Dairy and Wheat Free for a Week
I recently had a friend tell me she may be lactose intolerant, and that she was going to go without any dairy for a week to test it out. Lately I’m hearing a lot about gluten free diets, as well as unidentified digestive issues. The human body wants to be healthy and strong – it can regenerate and rebuild itself even after years of “abuse”. It just needs the right tools – live, whole food – to do it.
Edit: * In the following I provide information that worked well for me, my metabolism, and my state of health at the time. I don’t recommed this as a treatment or a solution, only as an idea or a doorway to your own choices and discoveries! Make sure you trust your instinct!

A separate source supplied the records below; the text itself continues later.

@[simp] theorem setHop_accessors (s : State) (h : HopIdx) (x : Hop) :
    (∀ (a : ZoneId), (s.setHop h x).zone a = s.zone a) ∧ (∀ (a : ZoneId), (s.setHop h x).zst a = s.zst a) ∧ (∀ (a : CorridorId), (s.setHop h x).corridor a = s.corridor a) ∧ (∀ (a : CorridorId), (s.setHop h x).cst a = s.cst a) ∧ (∀ (a : RouteId), (s.setHop h x).route a = s.route a) ∧ (∀ (a : CarrierId), (s.setHop h x).carrier a = s.carrier a) ∧ (∀ (a : CarrierId), (s.setHop h x).validator a = s.validator a) ∧ (∀ (a : FieldSlotId), (s.setHop h x).fieldSlot a = s.fieldSlot a) ∧ (∀ (a : FieldSlotId) (b : LineId), (s.setHop h x).input a b = s.input a b) ∧ (∀ (a : FieldSlotId) (b : LineId), (s.setHop h x).output a b = s.output a b) ∧ (∀ (a : SectorId), (s.setHop h x).sectorHold a = s.sectorHold a) ∧ (∀ (a : MgmtSlot), (s.setHop h x).mgmt a = s.mgmt a) ∧ (∀ (a : MgmtSlot), (s.setHop h x).machine a = s.machine a) ∧ (∀ (a : MgmtSlot), (s.setHop h x).watch a = s.watch a) ∧ (∀ (a : ZoneId), (s.setHop h x).corridorOfZone a = s.corridorOfZone a) ∧ (∀ (a : ZoneId), (s.setHop h x).noStop a = s.noStop a) ∧ ((s.setHop h x).districtActive = s.districtActive) ∧ (∀ (a : SectorId), (s.setHop h x).sectorActive a = s.sectorActive a) :=
  by and_intros <;> intros <;> first | rfl | (rename_i a; cases a <;> rfl)

@[simp] theorem setCarrier_accessors (s : State) (c : CarrierId) (x : Carrier) :
    (∀ (a : ZoneId), (s.setCarrier c x).zone a = s.zone a) ∧ (∀ (a : ZoneId), (s.setCarrier c x).zst a = s.zst a) ∧ (∀ (a : CorridorId), (s.setCarrier c x).corridor a = s.corridor a) ∧ (∀ (a : CorridorId), (s.setCarrier c x).cst a = s.cst a) ∧ (∀ (a : RouteId), (s.setCarrier c x).route a = s.route a) ∧ (∀ (a : HopIdx), (s.setCarrier c x).hop a = s.hop a) ∧ (∀ (a : CarrierId), (s.setCarrier c x).validator a = s.validator a) ∧ (∀ (a : FieldSlotId), (s.setCarrier c x).fieldSlot a = s.fieldSlot a) ∧ (∀ (a : FieldSlotId) (b : LineId), (s.setCarrier c x).input a b = s.input a b) ∧ (∀ (a : FieldSlotId) (b : LineId), (s.setCarrier c x).output a b = s.output a b) ∧ (∀ (a : SectorId), (s.setCarrier c x).sectorHold a = s.sectorHold a) ∧ (∀ (a : MgmtSlot), (s.setCarrier c x).mgmt a = s.mgmt a) ∧ (∀ (a : MgmtSlot), (s.setCarrier c x).machine a = s.machine a) ∧ (∀ (a : MgmtSlot), (s.setCarrier c x).watch a = s.watch a) ∧ (∀ (a : ZoneId), (s.setCarrier c x).corridorOfZone a = s.corridorOfZone a) ∧ (∀ (a : ZoneId), (s.setCarrier c x).noStop a = s.noStop a) ∧ ((s.setCarrier c x).districtActive = s.districtActive) ∧ (∀ (a : SectorId), (s.setCarrier c x).sectorActive a = s.sectorActive a) ∧ (∀ (a : HopIdx), (s.setCarrier c x).hopZone a = s.hopZone a) :=
  by and_intros <;> intros <;> first | rfl | (rename_i a; cases a <;> rfl)

@[simp] theorem modCarrier_accessors (s : State) (c : CarrierId) (f : Carrier → Carrier) :
    (∀ (a : ZoneId), (s.modCarrier c f).zone a = s.zone a) ∧ (∀ (a : ZoneId), (s.modCarrier c f).zst a = s.zst a) ∧ (∀ (a : CorridorId), (s.modCarrier c f).corridor a = s.corridor a) ∧ (∀ (a : CorridorId), (s.modCarrier c f).cst a = s.cst a) ∧ (∀ (a : RouteId), (s.modCarrier c f).route a = s.route a) ∧ (∀ (a : HopIdx), (s.modCarrier c f).hop a = s.hop a) ∧ (∀ (a : CarrierId), (s.modCarrier c f).validator a = s.validator a) ∧ (∀ (a : FieldSlotId), (s.modCarrier c f).fieldSlot a = s.fieldSlot a) ∧ (∀ (a : FieldSlotId) (b : LineId), (s.modCarrier c f).input a b = s.input a b) ∧ (∀ (a : FieldSlotId) (b : LineId), (s.modCarrier c f).output a b = s.output a b) ∧ (∀ (a : SectorId), (s.modCarrier c f).sectorHold a = s.sectorHold a) ∧ (∀ (a : MgmtSlot), (s.modCarrier c f).mgmt a = s.mgmt a) ∧ (∀ (a : MgmtSlot), (s.modCarrier c f).machine a = s.machine a) ∧ (∀ (a : MgmtSlot), (s.modCarrier c f).watch a = s.watch a) ∧ (∀ (a : ZoneId), (s.modCarrier c f).corridorOfZone a = s.corridorOfZone a) ∧ (∀ (a : ZoneId), (s.modCarrier c f).noStop a = s.noStop a) ∧ ((s.modCarrier c f).districtActive = s.districtActive) ∧ (∀ (a : SectorId), (s.modCarrier c f).sectorActive a = s.sectorActive a) ∧ (∀ (a : HopIdx), (s.modCarrier c f).hopZone a = s.hopZone a) :=
  by and_intros <;> intros <;> first | rfl | (rename_i a; cases a <;> rfl)

@[simp] theorem setValidator_accessors (s : State) (c : CarrierId) (x : ValidatorSlot) :
    (∀ (a : ZoneId), (s.setValidator c x).zone a = s.zone a) ∧ (∀ (a : ZoneId), (s.setValidator c x).zst a = s.zst a) ∧ (∀ (a : CorridorId), (s.setValidator c x).corridor a = s.corridor a) ∧ (∀ (a : CorridorId), (s.setValidator c x).cst a = s.cst a) ∧ (∀ (a : RouteId), (s.setValidator c x).route a = s.route a) ∧ (∀ (a : HopIdx), (s.setValidator c x).hop a = s.hop a) ∧ (∀ (a : CarrierId), (s.setValidator c x).carrier a = s.carrier a) ∧ (∀ (a : FieldSlotId), (s.setValidator c x).fieldSlot a = s.fieldSlot a) ∧ (∀ (a : FieldSlotId) (b : LineId), (s.setValidator c x).input a b = s.input a b) ∧ (∀ (a : FieldSlotId) (b : LineId), (s.setValidator c x).output a b = s.output a b) ∧ (∀ (a : SectorId), (s.setValidator c x).sectorHold a = s.sectorHold a) ∧ (∀ (a : MgmtSlot), (s.setValidator c x).mgmt a = s.mgmt a) ∧ (∀ (a : MgmtSlot), (s.setValidator c x).machine a = s.machine a) ∧ (∀ (a : MgmtSlot), (s.setValidator c x).watch a = s.watch a) ∧ (∀ (a : ZoneId), (s.setValidator c x).corridorOfZone a = s.corridorOfZone a) ∧ (∀ (a : ZoneId), (s.setValidator c x).noStop a = s.noStop a) ∧ ((s.setValidator c x).districtActive = s.districtActive) ∧ (∀ (a : SectorId), (s.setValidator c x).sectorActive a = s.sectorActive a) ∧ (∀ (a : HopIdx), (s.setValidator c x).hopZone a = s.hopZone a) :=
  by and_intros <;> intros <;> first | rfl | (rename_i a; cases a <;> rfl)

@[simp] theorem setFieldSlot_accessors (s : State) (f : FieldSlotId) (x : FieldSlot) :
    (∀ (a : ZoneId), (s.setFieldSlot f x).zone a = s.zone a) ∧ (∀ (a : ZoneId), (s.setFieldSlot f x).zst a = s.zst a) ∧ (∀ (a : CorridorId), (s.setFieldSlot f x).corridor a = s.corridor a) ∧ (∀ (a : CorridorId), (s.setFieldSlot f x).cst a = s.cst a) ∧ (∀ (a : RouteId), (s.setFieldSlot f x).route a = s.route a) ∧ (∀ (a : HopIdx), (s.setFieldSlot f x).hop a = s.hop a) ∧ (∀ (a : CarrierId), (s.setFieldSlot f x).carrier a = s.carrier a) ∧ (∀ (a : CarrierId), (s.setFieldSlot f x).validator a = s.validator a) ∧ (∀ (a : SectorId), (s.setFieldSlot f x).sectorHold a = s.sectorHold a) ∧ (∀ (a : MgmtSlot), (s.setFieldSlot f x).mgmt a = s.mgmt a) ∧ (∀ (a : MgmtSlot), (s.setFieldSlot f x).machine a = s.machine a) ∧ (∀ (a : MgmtSlot), (s.setFieldSlot f x).watch a = s.watch a) ∧ (∀ (a : ZoneId), (s.setFieldSlot f x).corridorOfZone a = s.corridorOfZone a) ∧ (∀ (a : ZoneId), (s.setFieldSlot f x).noStop a = s.noStop a) ∧ ((s.setFieldSlot f x).districtActive = s.districtActive) ∧ (∀ (a : SectorId), (s.setFieldSlot f x).sectorActive a = s.sectorActive a) ∧ (∀ (a : HopIdx), (s.setFieldSlot f x).hopZone a = s.hopZone a) :=
  by and_intros <;> intros <;> first | rfl | (rename_i a; cases a <;> rfl)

This list includes meat…well, fish and eggs. It doesn’t have any dairy, wheat, or sugar – so feel free to add or take away. A good thing to try is adding one at a time after a week to test out what affects you most. It’s actually a lot like a Wild Rose cleanse diet…but I’m a bit more generous with the acid forming foods (although I’m all about the alkaline forming foods too!). Use fresh, never canned. I’ve tried to take into consideration leftovers too. It’s not a super creative meal plan, but it’s realistic and cost-effective as well…feel free to add suggestions!
Breakfast – Shake with Frozen Berries, kale, and orange juice (YUM!!!)
Lunch – Homemade Broccoli Soup (blog to come!)
Dinner – Vegetable and black bean curry with brown rice (ideally, use your own spice blend – the paste usually contains sugar and wheat)
Breakfast – puffed millet with fresh berries and Yu brand Basmati Rice Milk (best ever!)
Lunch – leftover curry
Dinner – Salad (loaded with veggies – see previous my blog for other dressing ideas) and Broccoli Soup
Breakfast – shake again 🙂
Lunch – Salad with pine nuts and sunflower seeds (avacado is great too)
Dinner – Baked Salmon, baked potato, and steamed broccoli/cauliflower
Breakfast – puffed millet and rice milk with fresh berries
Lunch – sliced tomato, avacado, cucumber, peppers on rice cakes (try to find Artisan, they’re nice and thin)
Dinner – Grilled chicken on a big salad
Breakfast – steel cut oats (scottish oatmeal) with frozen berries
Lunch – Big Salad with sliced toasted almonds and homemade lemon tahini dressing
Dinner – Sushi! Beware, the rice usually has sugar in it, so don’t over do the rice…sashimi, or homemade sushi might be better.
Breakfast – Hash browns with finely chopped peppers, onions, tomatoes and jalapeno peppers topped with an over easy egg
Lunch – Shake
Dinner – Gypsy Soup – from the Moosewood Cookbook! sweet potato, chick peas, veggies, and a cinnamon tumeric base
Breakfast – steel cut oats with apples and cinnamon
Lunch – Gypsy Soup
Dinner – Leftover Salad (rice, tuna, chopped peppers, onions, black beans, corn, with juice of half a lemon)
Snacks – almonds, rice cakes with almond butter, carrot sticks and hummus (homemade of course!)